▶

/-! ### Requests to the manager (R430, R435) -/

/-- OP 1 (R401, R435): a creation takes the lowest free clusters from the preferred die on; a bulk partition completes at once with its id, a timed one once all
its clusters have reached FLOOR; fewer free clusters than asked for are refused with reason 3. -/
def Sys2Proof.Stated.PartitionRequests : Prop :=
  ∀ (s : State) (r : Request) (n : Nat) (timed : Bool), CreatesPartition s r n timed →
    let cs := takenClusters s r n
    (cs.length < n → refusedFor (.createPartition r) s r [3]) ∧
    (cs.length = n → (timed = true → ∀ c ∈ cs, r.w2.toNat / 256 % 64 + sharesOn s (c / 32) ≤ 64) → (∀ p ∈ s.partitions, p.creating = none) → s.partitions.length ≤ 256 →
      ∃ s' p, p.fn = r.fn ∧ p.clusters = cs ∧ p.timed = timed ∧ p.floor = r.w2.toNat % 32 ∧ p.share = r.w2.toNat / 256 % 64 ∧ p.admitted = [] ∧
        (∀ x ∈ s.partitions, x.id ≠ p.id) ∧ (∀ c ∈ cs, (s'.cluster c).partition = some p.id) ∧ (∀ c, c ∉ cs → s'.cluster c = s.cluster c) ∧
        s' = { s with clusters := s'.clusters, partitions := s.partitions ++ [p], bellows := s'.bellows, draws := s'.draws } ∧
        (timed = false ∨ (∀ c ∈ cs, p.floor ≤ (s.cluster c).step) → p.creating = none ∧ carriedOut (.createPartition r) s s' r p.id) ∧
        (timed = true ∧ (∃ c ∈ cs, (s.cluster c).step < p.floor) → p.creating = some r ∧ exec (.createPartition r) s = .next s'))

/-- OP 2 (R389, R435): a context is created with its address space from the image of 64 bytes, which its entry of the table then holds, in the partition named; an ASID in use is refused with reason 5;
a destroyed context leaves no translation, page, model or cached line, and one that has queues is not destroyed. -/
def Sys2Proof.Stated.ContextRequests : Prop :=
  ∀ (s : State) (r : Request), let asid := r.w1.toNat / 2 ^ 16 % 2 ^ 16
    (∀ p, Clean r (field 47 16) (~~~0) 0 0 0 0 → s.partition? (r.w1.toNat / 2 ^ 32 % 2 ^ 16) = some p → p.fn = r.fn → p.creating = none → s.readableAt r.w2.toNat 64 = true →
      (s.context? asid = none → ∃ s' c, carriedOut (.createContext r) s s' r 0 ∧ s'.context? asid = some c ∧ c.asid = asid ∧ c.fn = r.fn ∧
        c.partition = r.w1.toNat / 2 ^ 32 % 2 ^ 16 ∧ c.tvec = none ∧ c.shapes = [] ∧ c.tensors = [] ∧ c.kernels = [] ∧ c.images = 0 ∧
        (let entry := s.spaceBase.toNat + 64 * asid
         entry % 64 = 0 → entry + 64 ≤ 2 ^ 41 → s.epoch 0 ≠ 0 → s'.homeBytes 0 entry 64 = s.homeBytes 0 r.w2.toNat 64 ∧
           s'.space? asid = some { asid := asid, fn := r.fn, w0 := physWord s r.w2.toNat 0, root := physWord s r.w2.toNat 1, ring := physWord s r.w2.toNat 2, nextIndex := 0 }) ∧
        s'.groups = s.groups ∧ s'.queues.map unmarked = s.queues.map unmarked ∧ s'.partitions = s.partitions ∧
        ∀ a, a ≠ asid → s'.context? a = s.context? a ∧ s'.space? a = s.space? a) ∧
      (∀ x, s.context? asid = some x → x.fn = r.fn → refusedFor (.createContext r) s r [5])) ∧
    (∀ x, Clean r (field 47 16 ||| 1) 0 0 0 0 0 → r.w1.getLsbD 0 = true → s.context? asid = some x → x.fn = r.fn →
      ((∀ q ∈ s.queues, q.asid ≠ asid) → ∃ s', carriedOut (.destroyContext r) s s' r 0 ∧ s'.context? asid = none ∧ s'.space? asid = none ∧
        (∀ e ∈ s'.tlb, e.asid ≠ asid) ∧ (∀ e ∈ s'.mapped, e.asid ≠ asid) ∧ (∀ m ∈ s'.models, m.asid ≠ asid) ∧ (∀ w ∈ s'.walks, w.asid ≠ asid) ∧
        (∀ y ∈ s'.cache, y.asid ≠ asid) ∧ (∀ a, a ≠ asid → s'.context? a = s.context? a ∧ s'.space? a = s.space? a) ∧
        s'.queues.map unmarked = s.queues.map unmarked ∧ s'.groups = s.groups ∧ s'.partitions = s.partitions) ∧
      ((∃ q ∈ s.queues, q.asid = asid) → refusedFor (.destroyContext r) s r [5]))
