/-! ### `State.setContext` -/

@[simp] theorem State.setContext_due (s : State) (x : Context) : (s.setContext x).due = s.due := rfl
@[simp] theorem State.setContext_sel (s : State) (x : Context) : (s.setContext x).sel = s.sel := rfl
@[simp] theorem State.setContext_draws (s : State) (x : Context) : (s.setContext x).draws = s.draws := rfl
@[simp] theorem State.setContext_steps (s : State) (x : Context) : (s.setContext x).steps = s.steps := rfl
@[simp] theorem State.setContext_ids (s : State) (x : Context) : (s.setContext x).ids = s.ids := rfl
@[simp] theorem State.setContext_tsr (s : State) (x : Context) : (s.setContext x).tsr = s.tsr := rfl
@[simp] theorem State.setContext_mem (s : State) (x : Context) : (s.setContext x).mem = s.mem := rfl
@[simp] theorem State.setContext_sectorKeys (s : State) (x : Context) : (s.setContext x).sectorKeys = s.sectorKeys := rfl
@[simp] theorem State.setContext_lost (s : State) (x : Context) : (s.setContext x).lost = s.lost := rfl
@[simp] theorem State.setContext_keySlots (s : State) (x : Context) : (s.setContext x).keySlots = s.keySlots := rfl
@[simp] theorem State.setContext_poison (s : State) (x : Context) : (s.setContext x).poison = s.poison := rfl
@[simp] theorem State.setContext_unsettled (s : State) (x : Context) : (s.setContext x).unsettled = s.unsettled := rfl
@[simp] theorem State.setContext_cache (s : State) (x : Context) : (s.setContext x).cache = s.cache := rfl
@[simp] theorem State.setContext_tlb (s : State) (x : Context) : (s.setContext x).tlb = s.tlb := rfl
@[simp] theorem State.setContext_mapped (s : State) (x : Context) : (s.setContext x).mapped = s.mapped := rfl
@[simp] theorem State.setContext_walks (s : State) (x : Context) : (s.setContext x).walks = s.walks := rfl
@[simp] theorem State.setContext_spaces (s : State) (x : Context) : (s.setContext x).spaces = s.spaces := rfl
@[simp] theorem State.setContext_spaceBase (s : State) (x : Context) : (s.setContext x).spaceBase = s.spaceBase := rfl
@[simp] theorem State.setContext_contexts (s : State) (x : Context) : (s.setContext x).contexts = upsert Context.asid x s.contexts := rfl
@[simp] theorem State.setContext_partitions (s : State) (x : Context) : (s.setContext x).partitions = s.partitions := rfl
@[simp] theorem State.setContext_queues (s : State) (x : Context) : (s.setContext x).queues = s.queues := rfl
@[simp] theorem State.setContext_grids (s : State) (x : Context) : (s.setContext x).grids = s.grids := rfl
@[simp] theorem State.setContext_ctxs (s : State) (x : Context) : (s.setContext x).ctxs = s.ctxs := rfl
@[simp] theorem State.setContext_blocks (s : State) (x : Context) : (s.setContext x).blocks = s.blocks := rfl
@[simp] theorem State.setContext_groups (s : State) (x : Context) : (s.setContext x).groups = s.groups := rfl
@[simp] theorem State.setContext_clusters (s : State) (x : Context) : (s.setContext x).clusters = s.clusters := rfl
@[simp] theorem State.setContext_cores (s : State) (x : Context) : (s.setContext x).cores = s.cores := rfl
@[simp] theorem State.setContext_writes (s : State) (x : Context) : (s.setContext x).writes = s.writes := rfl
@[simp] theorem State.setContext_atomics (s : State) (x : Context) : (s.setContext x).atomics = s.atomics := rfl
@[simp] theorem State.setContext_tileOps (s : State) (x : Context) : (s.setContext x).tileOps = s.tileOps := rfl
@[simp] theorem State.setContext_models (s : State) (x : Context) : (s.setContext x).models = s.models := rfl
@[simp] theorem State.setContext_predictors (s : State) (x : Context) : (s.setContext x).predictors = s.predictors := rfl
@[simp] theorem State.setContext_funcs (s : State) (x : Context) : (s.setContext x).funcs = s.funcs := rfl
@[simp] theorem State.setContext_keys (s : State) (x : Context) : (s.setContext x).keys = s.keys := rfl
@[simp] theorem State.setContext_slots (s : State) (x : Context) : (s.setContext x).slots = s.slots := rfl
@[simp] theorem State.setContext_log (s : State) (x : Context) : (s.setContext x).log = s.log := rfl
@[simp] theorem State.setContext_rungs (s : State) (x : Context) : (s.setContext x).rungs = s.rungs := rfl
@[simp] theorem State.setContext_links (s : State) (x : Context) : (s.setContext x).links = s.links := rfl
@[simp] theorem State.setContext_harts (s : State) (x : Context) : (s.setContext x).harts = s.harts := rfl
@[simp] theorem State.setContext_ports (s : State) (x : Context) : (s.setContext x).ports = s.ports := rfl
@[simp] theorem State.setContext_invals (s : State) (x : Context) : (s.setContext x).invals = s.invals := rfl
@[simp] theorem State.setContext_stopall (s : State) (x : Context) : (s.setContext x).stopall = s.stopall := rfl
@[simp] theorem State.setContext_caps (s : State) (x : Context) : (s.setContext x).caps = s.caps := rfl
@[simp] theorem State.setContext_bellows (s : State) (x : Context) : (s.setContext x).bellows = s.bellows := rfl
@[simp] theorem State.setContext_boot (s : State) (x : Context) : (s.setContext x).boot = s.boot := rfl
@[simp] theorem State.setContext_logs (s : State) (x : Context) : (s.setContext x).logs = s.logs := rfl
@[simp] theorem State.setContext_shelved (s : State) (x : Context) : (s.setContext x).shelved = s.shelved := rfl
@[simp] theorem State.setContext_replies (s : State) (x : Context) : (s.setContext x).replies = s.replies := rfl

◀

■ INSTRUCTIONS TO FOLLOW
Your task is to transcribe, with no changes, only the lines of the listing above that lie between the line holding "s.queues := rfl" and the line holding "s.grids := rfl", inclusive.

■ SOLVED PROBLEM
@[simp] theorem State.setContext_queues (s : State) (x : Context) : (s.setContext x).queues = s.queues := rfl
@[simp] theorem State.setContext_grids (s : State) (x : Context) : (s.setContext x).grids = s.grids := rfl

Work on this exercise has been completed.